Healthy Teen Friendships and Relationships

Friendships and relationships are important to all of us. They give us a sense of belonging and a system of support when things go wrong. How many times have you called your best friend after the worst day of your life? We all have. More importantly, healthy friendships and relationships can be a form of a protective factor. Protective factors are conditions or attributes in individuals, families, and communities that promote the health and well-being of children and families. Healthy friendships and relationships can also help encourage healthy behavior and to avoid unhealthy behaviors such as alcohol or substance use.

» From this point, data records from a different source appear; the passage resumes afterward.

-- ==== Sys2Proof/Syntax.lean ====
section
/-! DEFINITION. The instructions: one constructor per row of spec/opcode_table.json (30_encoding.md R70, R75,
R76), and the words they arrive as: a host operation with its operand ports, an outbound CMD7 frame, an inbound
DATA32 frame. -/

namespace Sys2Proof

/-- The opcode table's rows. -/
inductive Instr where
  /-- `SLEEP` (R102). -/
  | sleep
  /-- `WAKEUP` (R103). -/
  | wakeUp
  /-- `ACTIVE` (R104). -/
  | active
  /-- `PASSIVE` (R105). -/
  | passive
  /-- `READ` (R106). -/
  | read
  /-- `DATA` (R72, R120): the thirty bytes after the two sync bytes, checksum included, and the time port. -/
  | data (now : Time) (body : List Byte)
  /-- `NOP` (R180). -/
  | nop
  /-- `TICK now` (R160). -/
  | tick (now : Time)
  /-- `PARSE now, b` (R120): a byte sequence of any length. -/
  | parse (now : Time) (b : List Byte)
  /-- `ENCODE cmd` (R100): a 3-bit command code (R77). -/
  | encode (cmd : BitVec 3)
  /-- `RESET now0` (R230). -/
  | reset (now0 : Time)
deriving DecidableEq, Repr, Inhabited

/-- The host's ports: the reset input, the operation code and the operands that travel beside it
(R76, 10_state.md R36). -/
structure HostPort where
  rst : Bool
  op : BitVec 2
  now : Time
  cmd : BitVec 3
  bytes : List Byte
deriving DecidableEq, Repr, Inhabited

/-- What is presented to the block: a host operation, or a wire word of the direction that tells CMD7
from DATA32 (R70; logs 7 and 8). -/
inductive Request where
  | host (p : HostPort)
  | outbound (frame : List Byte)
  | inbound (now : Time) (frame : List Byte)
deriving DecidableEq, Repr, Inhabited

/-- The six errors of 60_exceptions.md R200. -/
inductive Err where
  | frameTooShort | badSync | checksumMismatch | invalidModeError | ioError | timeoutError
deriving DecidableEq, Repr, Inhabited

/-- Why seven outbound bytes are no command of the session's ROM (R71, R75, R78; log 11). -/
inductive CommandError where
  | notSevenBytes | badPrefix | badChecksum | unknownOpcode
deriving DecidableEq, Repr, Inhabited

/-- Why a request decodes to no instruction: it is no command, or no frame (R78). -/
inductive DecodeError where
  | notACommand (why : CommandError)
  | notAFrame (why : Err)
deriving DecidableEq, Repr, Inhabited

end Sys2Proof
end

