-- ==== Sys2Proof/Certificates/Slice0/Obligations.lean ====
section
/-! DEFINITION. The statements for the provers, each from a numbered rule of spec/ or from the sections it names. -/

open Sys2Proof Sys2Proof.Machine

/-! ## Requests, words and steps -/

/-- One step runs the instruction the next request decodes to, on the state without that request (R57, R76); with
nothing presented, the model's choice (log 6), it leaves the state as it is. -/
def Obligations.StepRunsDecodedInstruction : Prop :=
  (∀ (s : State) (r : Request) (rest : List Request) (i : Instr),
    s.pending = r :: rest → decode s.cfg.opc r = .ok i → i.WellFormed = true →
    step s = exec i { s with pending := rest }) ∧
  (∀ s : State, s.pending = [] → step s = .next s)

/-- R180: code 0 is NOP, which changes nothing and returns nothing. -/
def Obligations.NopDoesNothing : Prop :=
  (∀ (rom : OpcodeRom) (p : HostPort), p.rst = false → p.op = 0 → decode rom (.host p) = .ok .nop) ∧
  (∀ s : State, exec .nop s = .next { s with result := .none })

/-- R76: the reset input overrides any operation code, and the four codes select NOP, TICK, PARSE and ENCODE with the
operands of their ports. -/
def Obligations.HostPortSelectsOperation : Prop :=
  ∀ (rom : OpcodeRom) (p : HostPort),
    (p.rst = true → decode rom (.host p) = .ok (.reset p.now)) ∧
    (p.rst = false → p.op = 0 → decode rom (.host p) = .ok .nop) ∧
    (p.rst = false → p.op = 1 → decode rom (.host p) = .ok (.tick p.now)) ∧
    (p.rst = false → p.op = 2 → decode rom (.host p) = .ok (.parse p.now p.bytes)) ∧
    (p.rst = false → p.op = 3 → decode rom (.host p) = .ok (.encode p.cmd))

/-- A few words of the opcode table decode to their rows (R75, R76, R81; the four command words other than READ under
the default ROM, log 2; the widths in whole bytes, log 12). -/
def Obligations.TableWordsDecodeToTheirRows : Prop :=
  decodeTableWord 56 0x424DE400000173 = some .sleep ∧
  decodeTableWord 56 0x424DE200000171 = some .read ∧
  decodeTableWord 256 0x424D001C000100020003000400050006000700080009000A000B000C000000F9 =
    some (.data 0 [0x00, 0x1C, 0, 1, 0, 2, 0, 3, 0, 4, 0, 5, 0, 6, 0, 7, 0, 8, 0, 9, 0, 10, 0, 11, 0, 12, 0, 0, 0x00, 0xF9]) ∧
  decodeTableWord 2 0 = some .nop ∧ decodeTableWord 2 1 = some (.tick 0) ∧
  decodeTableWord 2 2 = some (.parse 0 []) ∧ decodeTableWord 2 3 = some (.encode 0) ∧
  decodeTableWord 1 1 = some (.reset 0)

/-- Decode and encode agree on every well-formed instruction, with every operand at every value, for every ROM whose
entries differ (R71, R72, R76; D5 on the entries). -/
def Obligations.DecodeOfEncodeIsTheInstruction : Prop :=
  ∀ (rom : OpcodeRom), romDistinct rom → ∀ i : Instr, i.WellFormed = true → decode rom (encode rom i) = .ok i

/-- A wire word that decodes is the encoding of the instruction it decodes to, bit for bit, and that instruction is
well-formed (R71, R72, R81). -/
def Obligations.WireWordsHaveOneEncoding : Prop :=
  ∀ (rom : OpcodeRom) (r : Request) (i : Instr), (∀ p, r ≠ .host p) → decode rom r = .ok i →
    encode rom i = r ∧ i.WellFormed = true

/-- R72 and R81: in a 256-bit word whose top sixteen bits are 42 4D, field `k` is bits (223 − 16k):(208 − 16k) and the
checksum bits 15:0 of the DATA frame the word decodes to. (That such a word is presented with the time port at 0 is the
model's choice, log 12.) -/
def Obligations.DataWordFieldPositions : Prop :=
  ∀ w : Nat, w < 2 ^ 256 → w / 2 ^ 240 = 0x424D →
    ∃ body, decodeTableWord 256 w = some (.data 0 body) ∧ body.length = 30 ∧
      (∀ k < 12, frameField (sync0 :: sync1 :: body) k = BitVec.ofNat 16 (w / 2 ^ (208 - 16 * k))) ∧
      memRead2 (sync0 :: sync1 :: body) 30 = BitVec.ofNat 16 w

/-- An inbound byte sequence that is no frame raises the error R78 names for it and changes nothing else; an outbound
word that is no command is refused, the model's choice (log 11). -/
def Obligations.RequestsThatAreNoInstruction : Prop :=
  ∀ (s : State) (rest : List Request) (b : List Byte),
    (∀ now, s.pending = .inbound now b :: rest → b.length ≠ 32 →
      step s = .next { s with pending := rest, result := .error .frameTooShort }) ∧
    (∀ now, s.pending = .inbound now b :: rest → b.length = 32 → ¬(byteAt b 0 = 0x42 ∧ byteAt b 1 = 0x4D) →
      step s = .next { s with pending := rest, result := .error .badSync }) ∧
    (s.pending = .outbound b :: rest → (∀ c, b ≠ commandFrame s.cfg.opc c) →
      ∃ why, step s = .refused (.notACommand why))

/-- No operation stops the block (R200, R210): every step answers a next state, but for an outbound word that is no
command (log 11). -/
def Obligations.EveryStepAnswers : Prop :=
  ∀ s : State, (∃ t, step s = .next t) ∨
    ∃ b rest why, s.pending = .outbound b :: rest ∧ decode s.cfg.opc (.outbound b) = .error (.notACommand why) ∧
      step s = .refused (.notACommand why)

/-! ## Buffers and the checksum -/

/-- R63: a byte read after a write is the byte written at its own offset, and every other offset reads as before. -/
def Obligations.ReadAfterWrite : Prop :=
  ∀ (m : Memory) (a : Nat) (v : Byte) (a' : Nat),
    Memory.read (Memory.write m a v) a' = if a' = a then some v else Memory.read m a'

/-- R64: a buffer is filled in arrival order, the first byte to offset 0, and holds nothing else. -/
def Obligations.BufferIsFilledInArrivalOrder : Prop :=
  ∀ (b : List Byte) (i : Nat), Memory.read (Memory.fill b) i = b[i]?

/-- R73: the checksum of any byte sequence is the sum of its bytes, mod 65536. A command carries that of its first five
bytes, high byte first; a frame that passes carries that of its first thirty, which is compared big-endian. The sums of
five and of thirty bytes are at most 1275 and 7650. -/
def Obligations.ChecksumIsSumModulo65536 : Prop :=
  (∀ p : List Byte, (cksum16 p).toNat = (p.map BitVec.toNat).sum % 65536) ∧
  (∀ (rom : OpcodeRom) (c : Command),
    (commandFrame rom c).drop 5 =
      [hi8 (cksum16 ((commandFrame rom c).take 5)), lo8 (cksum16 ((commandFrame rom c).take 5))]) ∧
  (∀ (now : Time) (b : List Byte), b.length = 32 → b[0]? = some 0x42 → b[1]? = some 0x4D →
    (parseFrame now b = .error .checksumMismatch ↔
      (cksum16 (b.take 30)).toNat ≠ 256 * (byteAt b 30).toNat + (byteAt b 31).toNat)) ∧
  (∀ p : List Byte, (p.length = 5 → (p.map BitVec.toNat).sum ≤ 1275) ∧
    (p.length = 30 → (p.map BitVec.toNat).sum ≤ 7650))

/-! ## The command encoder -/

/-- R102 to R106: each command row builds its frame in the transmit buffer and returns it; nothing is sent and nothing
else changes (that the rows build and do not send: log 7; what the buffer holds afterwards: log 9). -/
def Obligations.CommandsReturnTheirFrames : Prop :=
  ∀ s : State,
    exec .sleep s = .next { s with txb := Memory.fill (commandFrame s.cfg.opc .sleep),
                                   result := .frame (commandFrame s.cfg.opc .sleep) } ∧
    exec .wakeUp s = .next { s with txb := Memory.fill (commandFrame s.cfg.opc .wakeUp),
                                    result := .frame (commandFrame s.cfg.opc .wakeUp) } ∧
    exec .active s = .next { s with txb := Memory.fill (commandFrame s.cfg.opc .activeMode),
                                    result := .frame (commandFrame s.cfg.opc .activeMode) } ∧
    exec .passive s = .next { s with txb := Memory.fill (commandFrame s.cfg.opc .passiveMode),
                                     result := .frame (commandFrame s.cfg.opc .passiveMode) } ∧
    exec .read s = .next { s with txb := Memory.fill (commandFrame s.cfg.opc .readPassiveRequest),
                                  result := .frame (commandFrame s.cfg.opc .readPassiveRequest) }

/-- R77, R100, R107: ENCODE with codes 0 to 4 returns the five frames in the source's order, and with codes 5 to 7 returns
InvalidModeError with no byte produced; nothing else changes (but for the contents of the transmit buffer, of which this
statement says nothing where a frame is built). A TICK never reports InvalidModeError. -/
def Obligations.EncodeByCode : Prop :=
  (∀ (s : State) (n : Nat) (c : Command),
    [Command.sleep, .wakeUp, .activeMode, .passiveMode, .readPassiveRequest][n]? = some c →
    ∃ t, exec (.encode (BitVec.ofNat 3 n)) s = .next t ∧
      t = { s with txb := t.txb, result := .frame (commandFrame s.cfg.opc c) }) ∧
  (∀ (s : State) (cmd : BitVec 3), 5 ≤ cmd.toNat →
    exec (.encode cmd) s = .next { s with result := .error .invalidModeError }) ∧
  (∀ (s t : State) (now : Time), exec (.tick now) s = .next t →
    ∀ res io rd, t.result ≠ .tick res (some .invalidModeError) io rd)

/-- R108: every command's frame has seven bytes, begins 42 4D and ends in the big-endian sum of its first five bytes; two
commands with different `OPC` bytes have different frames. -/
def Obligations.CommandFrameLaws : Prop :=
  ∀ (rom : OpcodeRom) (c : Command),
    (commandFrame rom c).length = 7 ∧
    (commandFrame rom c).take 5 = [0x42, 0x4D, (rom.entry c).b0, (rom.entry c).b1, (rom.entry c).b2] ∧
    256 * (byteAt (commandFrame rom c) 5).toNat + (byteAt (commandFrame rom c) 6).toNat =
      (((commandFrame rom c).take 5).map BitVec.toNat).sum ∧
    ∀ d : Command, rom.entry c ≠ rom.entry d → commandFrame rom c ≠ commandFrame rom d

/-- R101: the command checksum lies between 143 and 908 and is 0x8F plus the three opcode bytes, so that its high byte is
0 to 3. -/
def Obligations.CommandChecksumRange : Prop :=
  ∀ (rom : OpcodeRom) (c : Command),
    (cksum16 (commandHead rom c)).toNat =
      0x8F + (rom.entry c).b0.toNat + (rom.entry c).b1.toNat + (rom.entry c).b2.toNat ∧
    143 ≤ (cksum16 (commandHead rom c)).toNat ∧ (cksum16 (commandHead rom c)).toNat ≤ 908 ∧
    (byteAt (commandFrame rom c) 5).toNat ≤ 3

/-- R106, R82: READ is 42 4D E2 00 00 01 71, whatever the parameters. -/
def Obligations.ReadFrameIsFixed : Prop :=
  ∀ s : State, ∃ t, exec .read s = .next t ∧ t.result = .frame [0x42, 0x4D, 0xE2, 0x00, 0x00, 0x01, 0x71]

At the end of this blog, I will include a chart with comparisons to both healthy and unhealthy friendships and relationships. Also, stay tuned for part 2, when I will get into teen dating violence and the warning signs for parents, teachers and teens.

 

What Are “Healthy” Friendships and Relationships?

I am so glad that you asked! A “healthy” friendship or relationship can be with your parents, your friends, your partners, your teachers, your coaches, your boss, and so on. One of the first things that indicates a healthy friendship or relationship is safety, stability and comfort. You should always feel comfortable talking to these individuals. They should not judge you or make you feel like you have to hide your true self. And most importantly, there should be a mutual sense of trust. These are all keys to healthy communication. Your feelings should be validated and you should always feel heard.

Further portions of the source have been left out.